### Extracted records:
++++++++++

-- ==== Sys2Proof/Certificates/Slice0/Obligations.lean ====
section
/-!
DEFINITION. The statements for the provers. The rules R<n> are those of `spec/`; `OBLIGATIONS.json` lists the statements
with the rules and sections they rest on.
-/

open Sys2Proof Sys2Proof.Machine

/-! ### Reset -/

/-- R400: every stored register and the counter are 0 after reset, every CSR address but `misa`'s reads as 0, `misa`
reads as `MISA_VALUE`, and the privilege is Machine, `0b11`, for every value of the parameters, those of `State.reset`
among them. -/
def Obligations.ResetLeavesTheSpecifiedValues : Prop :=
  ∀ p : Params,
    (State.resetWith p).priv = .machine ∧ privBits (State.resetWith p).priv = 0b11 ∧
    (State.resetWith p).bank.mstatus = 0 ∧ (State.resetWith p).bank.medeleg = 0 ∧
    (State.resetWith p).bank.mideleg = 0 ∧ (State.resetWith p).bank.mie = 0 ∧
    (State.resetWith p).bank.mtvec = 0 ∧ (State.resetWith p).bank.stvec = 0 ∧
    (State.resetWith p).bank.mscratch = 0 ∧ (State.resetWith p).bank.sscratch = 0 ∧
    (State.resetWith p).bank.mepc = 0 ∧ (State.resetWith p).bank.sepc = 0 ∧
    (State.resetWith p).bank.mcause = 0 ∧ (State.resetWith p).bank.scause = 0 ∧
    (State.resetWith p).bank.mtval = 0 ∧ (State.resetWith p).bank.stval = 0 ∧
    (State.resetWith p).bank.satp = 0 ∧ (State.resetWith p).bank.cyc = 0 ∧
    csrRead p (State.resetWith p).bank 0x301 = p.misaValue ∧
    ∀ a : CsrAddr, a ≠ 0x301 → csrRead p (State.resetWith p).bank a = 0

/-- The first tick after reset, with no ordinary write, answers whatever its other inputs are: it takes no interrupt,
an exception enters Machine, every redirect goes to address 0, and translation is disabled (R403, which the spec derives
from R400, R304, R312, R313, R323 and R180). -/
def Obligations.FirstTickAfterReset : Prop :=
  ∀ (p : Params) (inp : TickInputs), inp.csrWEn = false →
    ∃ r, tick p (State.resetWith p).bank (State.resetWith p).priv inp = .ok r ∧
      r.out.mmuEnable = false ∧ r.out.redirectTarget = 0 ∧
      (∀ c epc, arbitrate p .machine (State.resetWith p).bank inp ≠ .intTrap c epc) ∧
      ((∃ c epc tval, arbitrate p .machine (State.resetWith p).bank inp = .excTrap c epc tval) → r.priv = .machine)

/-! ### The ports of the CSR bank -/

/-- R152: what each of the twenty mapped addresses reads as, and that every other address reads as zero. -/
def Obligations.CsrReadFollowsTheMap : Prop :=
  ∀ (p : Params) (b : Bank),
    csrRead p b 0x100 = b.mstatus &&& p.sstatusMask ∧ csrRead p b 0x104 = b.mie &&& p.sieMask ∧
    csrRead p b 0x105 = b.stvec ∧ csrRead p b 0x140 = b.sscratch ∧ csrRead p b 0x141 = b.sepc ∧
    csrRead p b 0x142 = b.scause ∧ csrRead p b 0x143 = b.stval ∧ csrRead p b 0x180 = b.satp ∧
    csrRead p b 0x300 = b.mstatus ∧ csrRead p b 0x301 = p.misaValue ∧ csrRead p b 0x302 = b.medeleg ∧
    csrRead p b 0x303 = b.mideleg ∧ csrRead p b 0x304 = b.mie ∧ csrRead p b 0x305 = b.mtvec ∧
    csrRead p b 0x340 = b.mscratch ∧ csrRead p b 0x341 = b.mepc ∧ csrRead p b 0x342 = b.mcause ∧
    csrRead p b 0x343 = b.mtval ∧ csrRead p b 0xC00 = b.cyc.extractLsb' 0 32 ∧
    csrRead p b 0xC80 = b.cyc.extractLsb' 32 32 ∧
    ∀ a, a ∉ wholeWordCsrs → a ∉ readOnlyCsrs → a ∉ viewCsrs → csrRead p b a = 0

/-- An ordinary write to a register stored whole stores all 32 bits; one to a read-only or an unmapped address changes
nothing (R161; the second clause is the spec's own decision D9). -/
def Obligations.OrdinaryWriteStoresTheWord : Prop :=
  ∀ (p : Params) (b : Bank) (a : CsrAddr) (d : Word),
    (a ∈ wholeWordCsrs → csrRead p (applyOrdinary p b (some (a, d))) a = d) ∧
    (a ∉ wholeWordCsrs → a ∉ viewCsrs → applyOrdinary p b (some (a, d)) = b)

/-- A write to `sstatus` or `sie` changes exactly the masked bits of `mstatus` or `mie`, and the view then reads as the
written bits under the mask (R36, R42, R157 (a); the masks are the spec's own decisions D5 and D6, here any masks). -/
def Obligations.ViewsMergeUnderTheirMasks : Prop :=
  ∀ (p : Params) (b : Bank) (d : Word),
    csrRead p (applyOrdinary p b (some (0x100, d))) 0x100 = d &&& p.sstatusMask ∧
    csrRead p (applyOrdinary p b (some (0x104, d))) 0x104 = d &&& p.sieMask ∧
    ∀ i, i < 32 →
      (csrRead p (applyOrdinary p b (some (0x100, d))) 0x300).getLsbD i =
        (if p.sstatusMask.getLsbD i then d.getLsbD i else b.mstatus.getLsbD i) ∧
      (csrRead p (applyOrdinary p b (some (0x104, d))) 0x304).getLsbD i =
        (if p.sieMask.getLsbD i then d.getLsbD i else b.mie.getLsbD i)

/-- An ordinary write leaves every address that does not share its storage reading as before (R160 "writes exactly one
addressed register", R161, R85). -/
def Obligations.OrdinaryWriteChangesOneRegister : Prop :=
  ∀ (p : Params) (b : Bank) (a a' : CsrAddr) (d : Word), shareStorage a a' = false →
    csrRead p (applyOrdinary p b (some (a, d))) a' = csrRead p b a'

++++++++++

### Action item:
Look through the data above. Find each line with the string "mscratch" and copy it.

### Task output:
    (State.resetWith p).bank.mscratch = 0 ∧ (State.resetWith p).bank.sscratch = 0 ∧
    csrRead p b 0x340 = b.mscratch ∧ csrRead p b 0x341 = b.mepc ∧ csrRead p b 0x342 = b.mcause ∧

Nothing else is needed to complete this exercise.